***** MATERIAL PROVIDED *****
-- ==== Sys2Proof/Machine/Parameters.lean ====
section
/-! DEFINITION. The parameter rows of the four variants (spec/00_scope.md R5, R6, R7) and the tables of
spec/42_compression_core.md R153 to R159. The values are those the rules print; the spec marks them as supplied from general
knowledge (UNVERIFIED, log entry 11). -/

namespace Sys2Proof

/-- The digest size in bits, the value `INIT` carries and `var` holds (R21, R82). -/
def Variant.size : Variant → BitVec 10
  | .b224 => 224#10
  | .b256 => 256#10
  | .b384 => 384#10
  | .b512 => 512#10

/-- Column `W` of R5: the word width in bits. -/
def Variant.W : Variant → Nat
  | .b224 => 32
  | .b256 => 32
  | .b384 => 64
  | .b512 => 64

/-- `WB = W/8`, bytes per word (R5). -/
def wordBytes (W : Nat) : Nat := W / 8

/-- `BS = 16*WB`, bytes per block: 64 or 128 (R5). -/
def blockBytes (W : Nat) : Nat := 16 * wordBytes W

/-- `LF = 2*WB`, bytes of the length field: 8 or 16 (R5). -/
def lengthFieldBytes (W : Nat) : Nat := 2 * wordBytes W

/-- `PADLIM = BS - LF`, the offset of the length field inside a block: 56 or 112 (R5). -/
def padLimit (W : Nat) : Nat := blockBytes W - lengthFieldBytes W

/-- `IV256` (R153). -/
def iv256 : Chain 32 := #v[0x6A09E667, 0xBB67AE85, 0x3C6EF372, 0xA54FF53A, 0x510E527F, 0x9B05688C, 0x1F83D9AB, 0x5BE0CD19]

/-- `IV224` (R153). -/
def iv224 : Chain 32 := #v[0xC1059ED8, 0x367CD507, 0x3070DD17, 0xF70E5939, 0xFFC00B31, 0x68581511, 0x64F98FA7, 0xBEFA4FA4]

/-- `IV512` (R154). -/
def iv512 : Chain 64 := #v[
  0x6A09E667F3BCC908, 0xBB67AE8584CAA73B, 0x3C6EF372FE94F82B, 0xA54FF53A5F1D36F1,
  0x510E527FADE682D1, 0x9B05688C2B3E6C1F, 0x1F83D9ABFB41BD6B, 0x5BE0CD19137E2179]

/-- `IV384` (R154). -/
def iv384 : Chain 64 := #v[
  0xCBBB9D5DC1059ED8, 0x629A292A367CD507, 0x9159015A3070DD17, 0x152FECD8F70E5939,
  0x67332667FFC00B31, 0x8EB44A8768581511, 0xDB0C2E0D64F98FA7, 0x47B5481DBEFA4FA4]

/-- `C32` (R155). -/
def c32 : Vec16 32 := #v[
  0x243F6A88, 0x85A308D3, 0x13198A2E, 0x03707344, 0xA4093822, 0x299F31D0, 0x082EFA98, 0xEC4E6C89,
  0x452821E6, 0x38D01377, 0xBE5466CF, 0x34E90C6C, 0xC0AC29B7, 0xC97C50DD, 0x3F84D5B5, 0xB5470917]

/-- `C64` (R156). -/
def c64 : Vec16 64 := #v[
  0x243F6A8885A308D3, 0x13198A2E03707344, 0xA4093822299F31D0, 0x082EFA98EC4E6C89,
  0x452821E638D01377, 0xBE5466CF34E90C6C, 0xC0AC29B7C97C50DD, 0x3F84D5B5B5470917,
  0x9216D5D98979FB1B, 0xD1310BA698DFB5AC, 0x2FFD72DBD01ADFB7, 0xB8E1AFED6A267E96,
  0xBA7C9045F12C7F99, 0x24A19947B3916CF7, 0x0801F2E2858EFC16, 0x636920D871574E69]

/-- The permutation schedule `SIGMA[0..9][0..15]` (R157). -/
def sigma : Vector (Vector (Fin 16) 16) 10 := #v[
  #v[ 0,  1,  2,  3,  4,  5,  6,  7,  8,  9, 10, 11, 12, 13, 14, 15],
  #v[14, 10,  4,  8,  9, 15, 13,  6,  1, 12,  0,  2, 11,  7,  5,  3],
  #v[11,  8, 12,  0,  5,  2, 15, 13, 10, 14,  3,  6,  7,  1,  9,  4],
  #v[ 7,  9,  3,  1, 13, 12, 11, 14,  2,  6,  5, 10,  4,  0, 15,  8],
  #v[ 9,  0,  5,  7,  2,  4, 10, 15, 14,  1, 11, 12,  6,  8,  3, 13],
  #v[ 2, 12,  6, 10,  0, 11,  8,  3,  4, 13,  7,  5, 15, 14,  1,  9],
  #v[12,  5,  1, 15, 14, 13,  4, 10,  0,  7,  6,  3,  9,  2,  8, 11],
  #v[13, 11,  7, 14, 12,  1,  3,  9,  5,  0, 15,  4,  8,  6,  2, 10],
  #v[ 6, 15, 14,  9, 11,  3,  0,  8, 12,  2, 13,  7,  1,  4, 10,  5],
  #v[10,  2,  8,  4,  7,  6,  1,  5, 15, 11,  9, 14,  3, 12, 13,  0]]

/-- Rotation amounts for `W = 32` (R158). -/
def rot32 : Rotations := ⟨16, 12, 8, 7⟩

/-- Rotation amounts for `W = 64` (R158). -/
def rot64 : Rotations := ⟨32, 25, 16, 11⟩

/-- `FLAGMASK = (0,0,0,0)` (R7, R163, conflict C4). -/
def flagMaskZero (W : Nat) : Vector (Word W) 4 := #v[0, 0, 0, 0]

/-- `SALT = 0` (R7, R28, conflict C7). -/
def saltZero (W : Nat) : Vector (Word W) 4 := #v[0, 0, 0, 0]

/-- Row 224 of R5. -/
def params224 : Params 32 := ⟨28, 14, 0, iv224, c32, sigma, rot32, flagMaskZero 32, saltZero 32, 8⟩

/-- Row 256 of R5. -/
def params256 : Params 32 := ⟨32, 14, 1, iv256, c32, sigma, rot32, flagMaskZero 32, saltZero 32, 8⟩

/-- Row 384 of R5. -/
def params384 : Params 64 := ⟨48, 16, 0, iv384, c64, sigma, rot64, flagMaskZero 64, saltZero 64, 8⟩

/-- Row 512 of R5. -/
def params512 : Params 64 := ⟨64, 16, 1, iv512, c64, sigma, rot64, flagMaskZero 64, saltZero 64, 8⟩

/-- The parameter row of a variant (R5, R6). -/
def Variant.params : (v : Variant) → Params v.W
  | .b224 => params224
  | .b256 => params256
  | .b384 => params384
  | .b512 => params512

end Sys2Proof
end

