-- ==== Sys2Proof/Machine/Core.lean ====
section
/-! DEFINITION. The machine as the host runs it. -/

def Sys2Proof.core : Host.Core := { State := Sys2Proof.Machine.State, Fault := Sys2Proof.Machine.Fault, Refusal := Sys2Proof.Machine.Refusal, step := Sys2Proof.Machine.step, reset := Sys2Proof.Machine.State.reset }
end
*****
***** MATERIAL PROVIDED *****
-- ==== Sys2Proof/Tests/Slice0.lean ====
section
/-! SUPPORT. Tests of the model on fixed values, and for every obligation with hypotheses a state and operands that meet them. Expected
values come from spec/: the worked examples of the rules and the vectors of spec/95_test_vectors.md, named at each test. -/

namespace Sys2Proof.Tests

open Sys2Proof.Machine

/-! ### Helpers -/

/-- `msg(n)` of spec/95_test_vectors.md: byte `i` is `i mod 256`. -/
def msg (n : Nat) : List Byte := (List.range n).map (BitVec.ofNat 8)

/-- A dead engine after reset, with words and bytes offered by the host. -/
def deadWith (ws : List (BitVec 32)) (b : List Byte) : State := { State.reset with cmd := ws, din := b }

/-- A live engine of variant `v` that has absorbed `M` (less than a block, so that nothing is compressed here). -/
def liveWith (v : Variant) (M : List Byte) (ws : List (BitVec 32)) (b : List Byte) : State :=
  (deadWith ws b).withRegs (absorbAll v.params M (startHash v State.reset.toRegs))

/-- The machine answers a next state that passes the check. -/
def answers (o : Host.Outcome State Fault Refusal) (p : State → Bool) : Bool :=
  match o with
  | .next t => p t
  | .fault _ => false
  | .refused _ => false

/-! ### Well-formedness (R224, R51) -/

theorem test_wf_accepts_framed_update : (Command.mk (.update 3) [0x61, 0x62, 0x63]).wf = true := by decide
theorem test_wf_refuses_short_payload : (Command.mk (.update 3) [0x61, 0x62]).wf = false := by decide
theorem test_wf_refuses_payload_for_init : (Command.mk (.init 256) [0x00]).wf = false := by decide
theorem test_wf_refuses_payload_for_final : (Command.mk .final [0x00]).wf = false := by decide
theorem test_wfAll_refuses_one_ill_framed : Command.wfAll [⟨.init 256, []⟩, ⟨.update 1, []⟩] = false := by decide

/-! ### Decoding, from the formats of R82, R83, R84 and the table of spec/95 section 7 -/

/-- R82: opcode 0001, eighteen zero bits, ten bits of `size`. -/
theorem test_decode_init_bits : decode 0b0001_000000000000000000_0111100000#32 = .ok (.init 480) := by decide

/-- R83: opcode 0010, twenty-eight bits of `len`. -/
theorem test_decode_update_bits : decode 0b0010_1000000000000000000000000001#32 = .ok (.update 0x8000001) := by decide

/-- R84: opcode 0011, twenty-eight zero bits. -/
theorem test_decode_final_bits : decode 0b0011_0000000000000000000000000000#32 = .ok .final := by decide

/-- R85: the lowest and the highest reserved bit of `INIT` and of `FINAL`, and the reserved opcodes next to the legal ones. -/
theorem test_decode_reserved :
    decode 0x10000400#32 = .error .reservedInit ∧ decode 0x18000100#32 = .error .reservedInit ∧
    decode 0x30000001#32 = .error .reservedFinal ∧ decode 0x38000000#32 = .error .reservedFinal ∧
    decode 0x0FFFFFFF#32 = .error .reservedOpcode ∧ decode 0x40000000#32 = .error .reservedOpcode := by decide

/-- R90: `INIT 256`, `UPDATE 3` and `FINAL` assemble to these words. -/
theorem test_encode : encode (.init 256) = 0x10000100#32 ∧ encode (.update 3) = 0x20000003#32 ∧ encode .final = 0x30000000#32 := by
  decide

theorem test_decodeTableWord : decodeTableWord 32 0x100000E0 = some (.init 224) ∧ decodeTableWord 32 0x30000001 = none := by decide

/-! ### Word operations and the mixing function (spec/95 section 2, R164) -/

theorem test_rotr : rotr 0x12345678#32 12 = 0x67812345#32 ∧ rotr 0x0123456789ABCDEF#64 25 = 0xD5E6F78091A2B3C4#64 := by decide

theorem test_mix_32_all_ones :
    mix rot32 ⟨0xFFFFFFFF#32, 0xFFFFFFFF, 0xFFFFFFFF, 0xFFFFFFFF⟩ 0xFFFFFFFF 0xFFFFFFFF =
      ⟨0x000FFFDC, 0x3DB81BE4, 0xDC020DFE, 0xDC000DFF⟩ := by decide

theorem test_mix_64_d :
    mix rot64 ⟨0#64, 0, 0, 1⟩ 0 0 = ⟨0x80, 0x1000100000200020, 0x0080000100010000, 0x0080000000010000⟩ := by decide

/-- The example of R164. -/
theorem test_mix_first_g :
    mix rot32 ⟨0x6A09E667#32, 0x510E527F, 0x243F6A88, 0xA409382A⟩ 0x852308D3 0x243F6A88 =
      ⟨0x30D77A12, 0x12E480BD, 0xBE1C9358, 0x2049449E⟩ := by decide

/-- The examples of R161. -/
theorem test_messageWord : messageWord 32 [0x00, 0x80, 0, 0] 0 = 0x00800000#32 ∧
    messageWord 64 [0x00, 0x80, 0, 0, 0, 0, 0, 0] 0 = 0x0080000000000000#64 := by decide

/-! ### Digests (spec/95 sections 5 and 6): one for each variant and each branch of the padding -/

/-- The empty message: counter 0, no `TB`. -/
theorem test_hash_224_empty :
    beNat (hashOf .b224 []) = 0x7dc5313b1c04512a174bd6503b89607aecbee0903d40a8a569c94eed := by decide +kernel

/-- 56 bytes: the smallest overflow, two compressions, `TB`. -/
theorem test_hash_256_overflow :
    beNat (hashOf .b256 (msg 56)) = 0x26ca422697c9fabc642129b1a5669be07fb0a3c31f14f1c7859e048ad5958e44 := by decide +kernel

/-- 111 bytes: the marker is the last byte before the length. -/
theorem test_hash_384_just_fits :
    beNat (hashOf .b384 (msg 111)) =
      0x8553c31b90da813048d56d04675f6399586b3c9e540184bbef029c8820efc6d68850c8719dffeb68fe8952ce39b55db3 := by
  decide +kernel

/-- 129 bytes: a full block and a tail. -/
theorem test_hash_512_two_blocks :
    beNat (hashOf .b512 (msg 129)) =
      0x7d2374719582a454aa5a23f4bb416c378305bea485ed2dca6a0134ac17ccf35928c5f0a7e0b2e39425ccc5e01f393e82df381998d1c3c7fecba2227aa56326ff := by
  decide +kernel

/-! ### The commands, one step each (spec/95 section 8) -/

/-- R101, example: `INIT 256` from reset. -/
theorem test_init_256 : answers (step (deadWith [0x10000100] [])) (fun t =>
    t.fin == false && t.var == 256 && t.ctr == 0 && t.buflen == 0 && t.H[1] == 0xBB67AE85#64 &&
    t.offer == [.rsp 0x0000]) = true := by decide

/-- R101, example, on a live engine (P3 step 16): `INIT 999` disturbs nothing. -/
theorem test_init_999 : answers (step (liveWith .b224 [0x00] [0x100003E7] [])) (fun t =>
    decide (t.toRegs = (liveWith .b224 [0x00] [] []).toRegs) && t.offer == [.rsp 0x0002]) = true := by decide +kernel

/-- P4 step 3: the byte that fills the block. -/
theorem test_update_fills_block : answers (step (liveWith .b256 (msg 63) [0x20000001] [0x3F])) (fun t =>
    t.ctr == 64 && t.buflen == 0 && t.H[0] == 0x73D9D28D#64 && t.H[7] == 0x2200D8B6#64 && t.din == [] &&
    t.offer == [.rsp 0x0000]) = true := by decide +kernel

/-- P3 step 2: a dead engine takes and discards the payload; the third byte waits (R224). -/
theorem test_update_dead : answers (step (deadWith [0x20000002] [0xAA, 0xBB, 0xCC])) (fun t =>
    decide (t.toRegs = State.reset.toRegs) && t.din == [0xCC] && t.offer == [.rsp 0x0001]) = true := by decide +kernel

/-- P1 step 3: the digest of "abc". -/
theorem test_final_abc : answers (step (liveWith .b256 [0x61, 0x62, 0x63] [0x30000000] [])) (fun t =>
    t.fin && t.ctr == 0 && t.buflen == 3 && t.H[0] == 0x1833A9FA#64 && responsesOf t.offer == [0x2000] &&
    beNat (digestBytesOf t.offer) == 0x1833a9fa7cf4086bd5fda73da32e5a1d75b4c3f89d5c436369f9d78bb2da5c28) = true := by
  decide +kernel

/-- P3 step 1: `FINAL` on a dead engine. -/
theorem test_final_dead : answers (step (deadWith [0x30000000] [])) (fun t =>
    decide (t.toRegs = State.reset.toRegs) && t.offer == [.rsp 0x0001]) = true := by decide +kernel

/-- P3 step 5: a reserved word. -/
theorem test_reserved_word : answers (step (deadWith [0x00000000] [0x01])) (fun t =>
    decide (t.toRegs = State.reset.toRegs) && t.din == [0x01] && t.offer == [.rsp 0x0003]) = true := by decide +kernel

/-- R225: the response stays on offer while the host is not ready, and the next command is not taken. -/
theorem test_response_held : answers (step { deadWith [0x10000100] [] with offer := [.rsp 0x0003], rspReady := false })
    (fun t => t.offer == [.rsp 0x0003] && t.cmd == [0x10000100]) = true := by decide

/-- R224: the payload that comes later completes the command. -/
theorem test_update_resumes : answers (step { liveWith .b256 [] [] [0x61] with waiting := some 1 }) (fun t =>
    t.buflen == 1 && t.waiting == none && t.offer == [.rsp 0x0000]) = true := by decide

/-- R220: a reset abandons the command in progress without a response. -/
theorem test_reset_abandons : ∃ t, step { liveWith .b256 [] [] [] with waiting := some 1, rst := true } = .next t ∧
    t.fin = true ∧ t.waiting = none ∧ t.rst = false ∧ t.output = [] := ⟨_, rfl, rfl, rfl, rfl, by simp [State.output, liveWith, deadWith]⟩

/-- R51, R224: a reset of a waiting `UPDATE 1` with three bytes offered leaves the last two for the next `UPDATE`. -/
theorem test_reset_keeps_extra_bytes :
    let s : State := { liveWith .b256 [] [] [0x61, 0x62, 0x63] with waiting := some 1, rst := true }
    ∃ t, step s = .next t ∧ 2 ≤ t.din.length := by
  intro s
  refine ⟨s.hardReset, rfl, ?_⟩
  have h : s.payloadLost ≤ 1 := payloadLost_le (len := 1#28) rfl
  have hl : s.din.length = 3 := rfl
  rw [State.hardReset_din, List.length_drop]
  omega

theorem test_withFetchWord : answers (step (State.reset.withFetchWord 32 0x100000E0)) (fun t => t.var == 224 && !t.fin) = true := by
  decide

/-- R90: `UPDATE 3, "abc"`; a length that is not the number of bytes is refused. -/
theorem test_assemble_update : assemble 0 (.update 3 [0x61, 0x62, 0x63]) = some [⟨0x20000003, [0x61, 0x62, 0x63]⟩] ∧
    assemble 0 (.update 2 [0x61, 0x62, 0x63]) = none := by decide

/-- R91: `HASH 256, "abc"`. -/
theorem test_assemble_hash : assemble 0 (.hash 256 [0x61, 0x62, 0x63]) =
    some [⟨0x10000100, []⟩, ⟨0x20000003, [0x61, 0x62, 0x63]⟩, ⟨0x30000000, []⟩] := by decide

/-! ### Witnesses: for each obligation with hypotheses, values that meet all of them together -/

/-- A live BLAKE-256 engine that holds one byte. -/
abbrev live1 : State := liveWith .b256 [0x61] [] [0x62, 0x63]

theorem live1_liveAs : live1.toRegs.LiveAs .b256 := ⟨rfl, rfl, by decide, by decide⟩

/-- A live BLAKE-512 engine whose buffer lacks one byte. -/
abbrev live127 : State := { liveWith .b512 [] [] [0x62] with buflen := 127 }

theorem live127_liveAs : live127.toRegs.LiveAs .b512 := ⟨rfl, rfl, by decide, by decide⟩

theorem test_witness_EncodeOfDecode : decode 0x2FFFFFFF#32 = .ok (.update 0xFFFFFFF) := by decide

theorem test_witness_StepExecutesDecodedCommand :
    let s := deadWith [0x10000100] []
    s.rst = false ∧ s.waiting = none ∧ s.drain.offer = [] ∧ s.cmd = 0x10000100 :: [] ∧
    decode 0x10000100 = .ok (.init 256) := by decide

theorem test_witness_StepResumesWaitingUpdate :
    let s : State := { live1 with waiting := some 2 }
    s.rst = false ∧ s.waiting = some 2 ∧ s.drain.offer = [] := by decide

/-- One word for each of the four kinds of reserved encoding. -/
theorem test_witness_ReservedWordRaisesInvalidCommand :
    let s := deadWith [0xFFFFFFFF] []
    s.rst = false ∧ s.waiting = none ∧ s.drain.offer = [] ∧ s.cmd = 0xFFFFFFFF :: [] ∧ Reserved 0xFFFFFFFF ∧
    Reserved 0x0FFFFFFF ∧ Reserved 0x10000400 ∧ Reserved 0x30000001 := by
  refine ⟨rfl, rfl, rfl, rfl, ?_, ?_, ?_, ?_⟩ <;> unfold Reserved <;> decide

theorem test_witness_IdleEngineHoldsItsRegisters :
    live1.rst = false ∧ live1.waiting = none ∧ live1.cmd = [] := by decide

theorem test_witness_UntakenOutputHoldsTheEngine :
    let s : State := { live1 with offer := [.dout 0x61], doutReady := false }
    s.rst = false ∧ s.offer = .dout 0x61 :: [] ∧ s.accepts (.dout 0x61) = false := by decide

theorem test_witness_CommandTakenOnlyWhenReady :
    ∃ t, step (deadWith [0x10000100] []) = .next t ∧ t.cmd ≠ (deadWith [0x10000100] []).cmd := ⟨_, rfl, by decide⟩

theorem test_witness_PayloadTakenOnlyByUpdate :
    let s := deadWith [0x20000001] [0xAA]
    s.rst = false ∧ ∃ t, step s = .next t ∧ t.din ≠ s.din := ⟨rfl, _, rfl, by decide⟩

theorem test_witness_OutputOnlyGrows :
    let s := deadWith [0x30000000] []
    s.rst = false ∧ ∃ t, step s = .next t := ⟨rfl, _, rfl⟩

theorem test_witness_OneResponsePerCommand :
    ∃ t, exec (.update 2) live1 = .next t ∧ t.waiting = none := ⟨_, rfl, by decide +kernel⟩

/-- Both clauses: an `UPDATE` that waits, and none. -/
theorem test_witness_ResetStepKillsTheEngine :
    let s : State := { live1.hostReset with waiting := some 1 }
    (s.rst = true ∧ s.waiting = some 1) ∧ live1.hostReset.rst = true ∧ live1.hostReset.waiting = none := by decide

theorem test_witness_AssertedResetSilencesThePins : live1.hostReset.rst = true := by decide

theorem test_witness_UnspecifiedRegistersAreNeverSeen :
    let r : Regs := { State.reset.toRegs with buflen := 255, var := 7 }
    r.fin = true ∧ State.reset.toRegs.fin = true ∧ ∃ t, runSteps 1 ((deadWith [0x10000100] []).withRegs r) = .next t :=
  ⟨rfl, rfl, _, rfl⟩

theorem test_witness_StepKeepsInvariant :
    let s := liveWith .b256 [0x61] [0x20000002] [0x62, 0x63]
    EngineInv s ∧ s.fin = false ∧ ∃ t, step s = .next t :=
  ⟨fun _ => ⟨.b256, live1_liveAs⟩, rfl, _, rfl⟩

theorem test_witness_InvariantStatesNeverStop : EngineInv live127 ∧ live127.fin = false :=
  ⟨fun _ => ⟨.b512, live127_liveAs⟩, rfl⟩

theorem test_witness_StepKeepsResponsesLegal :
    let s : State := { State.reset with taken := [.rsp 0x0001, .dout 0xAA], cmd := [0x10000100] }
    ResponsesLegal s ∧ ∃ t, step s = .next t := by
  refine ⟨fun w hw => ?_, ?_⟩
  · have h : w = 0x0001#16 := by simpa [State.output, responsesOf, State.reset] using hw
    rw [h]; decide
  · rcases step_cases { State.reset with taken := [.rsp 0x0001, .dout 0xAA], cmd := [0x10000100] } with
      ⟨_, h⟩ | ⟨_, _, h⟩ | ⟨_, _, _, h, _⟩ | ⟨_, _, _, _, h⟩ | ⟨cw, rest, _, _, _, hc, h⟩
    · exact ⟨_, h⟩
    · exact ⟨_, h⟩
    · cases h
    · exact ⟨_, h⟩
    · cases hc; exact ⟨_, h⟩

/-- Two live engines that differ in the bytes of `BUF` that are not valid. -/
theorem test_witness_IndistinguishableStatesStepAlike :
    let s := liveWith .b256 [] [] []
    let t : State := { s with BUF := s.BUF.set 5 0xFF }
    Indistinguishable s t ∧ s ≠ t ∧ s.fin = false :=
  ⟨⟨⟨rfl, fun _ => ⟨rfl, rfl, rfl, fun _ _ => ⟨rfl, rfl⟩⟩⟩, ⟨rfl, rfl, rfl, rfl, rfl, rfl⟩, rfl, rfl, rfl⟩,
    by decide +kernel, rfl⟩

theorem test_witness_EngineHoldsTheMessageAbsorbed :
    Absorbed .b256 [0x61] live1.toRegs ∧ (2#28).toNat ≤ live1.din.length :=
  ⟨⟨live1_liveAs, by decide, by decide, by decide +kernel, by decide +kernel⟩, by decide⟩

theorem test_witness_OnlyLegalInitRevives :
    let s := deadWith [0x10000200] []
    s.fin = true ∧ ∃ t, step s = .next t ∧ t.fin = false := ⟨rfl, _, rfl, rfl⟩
*****
***** MATERIAL PROVIDED *****
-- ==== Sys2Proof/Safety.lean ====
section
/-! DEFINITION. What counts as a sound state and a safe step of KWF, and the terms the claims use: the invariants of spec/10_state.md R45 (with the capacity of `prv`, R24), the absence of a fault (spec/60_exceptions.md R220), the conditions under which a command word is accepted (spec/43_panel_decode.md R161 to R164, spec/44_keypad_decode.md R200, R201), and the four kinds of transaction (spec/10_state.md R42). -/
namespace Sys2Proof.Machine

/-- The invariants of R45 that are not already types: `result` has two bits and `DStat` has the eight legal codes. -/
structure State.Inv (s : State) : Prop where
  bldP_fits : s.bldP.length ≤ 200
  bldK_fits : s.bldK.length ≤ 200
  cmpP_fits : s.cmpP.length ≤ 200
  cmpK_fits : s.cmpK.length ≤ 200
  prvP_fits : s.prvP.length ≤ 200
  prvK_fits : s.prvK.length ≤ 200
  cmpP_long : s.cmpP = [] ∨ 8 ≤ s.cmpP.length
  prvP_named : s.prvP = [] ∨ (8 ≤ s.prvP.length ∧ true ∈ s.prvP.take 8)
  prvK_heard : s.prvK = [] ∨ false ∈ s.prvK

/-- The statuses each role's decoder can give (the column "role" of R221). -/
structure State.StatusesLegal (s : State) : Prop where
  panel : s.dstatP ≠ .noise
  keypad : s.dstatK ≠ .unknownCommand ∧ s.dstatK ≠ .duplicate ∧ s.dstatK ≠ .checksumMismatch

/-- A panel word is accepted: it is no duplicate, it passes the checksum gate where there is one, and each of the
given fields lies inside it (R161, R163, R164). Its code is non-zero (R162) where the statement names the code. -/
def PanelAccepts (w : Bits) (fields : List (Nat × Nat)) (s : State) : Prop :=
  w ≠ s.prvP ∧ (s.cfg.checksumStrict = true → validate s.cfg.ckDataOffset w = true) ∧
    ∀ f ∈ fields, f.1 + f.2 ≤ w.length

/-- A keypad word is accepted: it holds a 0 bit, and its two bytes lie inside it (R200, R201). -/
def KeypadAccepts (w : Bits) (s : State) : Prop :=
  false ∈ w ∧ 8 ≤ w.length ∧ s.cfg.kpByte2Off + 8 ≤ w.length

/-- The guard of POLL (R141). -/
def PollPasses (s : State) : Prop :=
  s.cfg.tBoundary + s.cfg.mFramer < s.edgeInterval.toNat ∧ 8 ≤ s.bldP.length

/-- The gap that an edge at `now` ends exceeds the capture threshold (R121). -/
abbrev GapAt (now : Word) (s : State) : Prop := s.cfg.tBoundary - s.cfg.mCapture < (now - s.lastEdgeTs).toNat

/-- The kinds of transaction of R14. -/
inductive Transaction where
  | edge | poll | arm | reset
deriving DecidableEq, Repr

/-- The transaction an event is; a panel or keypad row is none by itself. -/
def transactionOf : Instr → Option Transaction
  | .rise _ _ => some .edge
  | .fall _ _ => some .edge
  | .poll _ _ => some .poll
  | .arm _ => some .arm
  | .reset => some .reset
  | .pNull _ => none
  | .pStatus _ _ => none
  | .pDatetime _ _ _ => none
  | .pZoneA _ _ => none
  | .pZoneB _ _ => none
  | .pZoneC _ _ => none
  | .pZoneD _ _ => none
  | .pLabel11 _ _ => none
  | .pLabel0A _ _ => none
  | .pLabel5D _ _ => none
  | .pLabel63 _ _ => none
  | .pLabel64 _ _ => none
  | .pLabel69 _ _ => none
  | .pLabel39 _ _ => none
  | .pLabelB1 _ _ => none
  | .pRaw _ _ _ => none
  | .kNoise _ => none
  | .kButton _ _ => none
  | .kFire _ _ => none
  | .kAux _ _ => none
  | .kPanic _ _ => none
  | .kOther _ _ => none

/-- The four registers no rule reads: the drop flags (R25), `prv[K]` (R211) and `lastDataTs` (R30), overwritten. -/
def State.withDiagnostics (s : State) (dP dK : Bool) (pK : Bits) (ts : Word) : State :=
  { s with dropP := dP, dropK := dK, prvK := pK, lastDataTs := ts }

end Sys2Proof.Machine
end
*****
EXERCISE |
Show each line from the material above where the string "BitVec" can be found.

ANSWER BOX |
def Variant.size : Variant → BitVec 10
def msg (n : Nat) : List Byte := (List.range n).map (BitVec.ofNat 8)
def deadWith (ws : List (BitVec 32)) (b : List Byte) : State := { State.reset with cmd := ws, din := b }
def liveWith (v : Variant) (M : List Byte) (ws : List (BitVec 32)) (b : List Byte) : State :=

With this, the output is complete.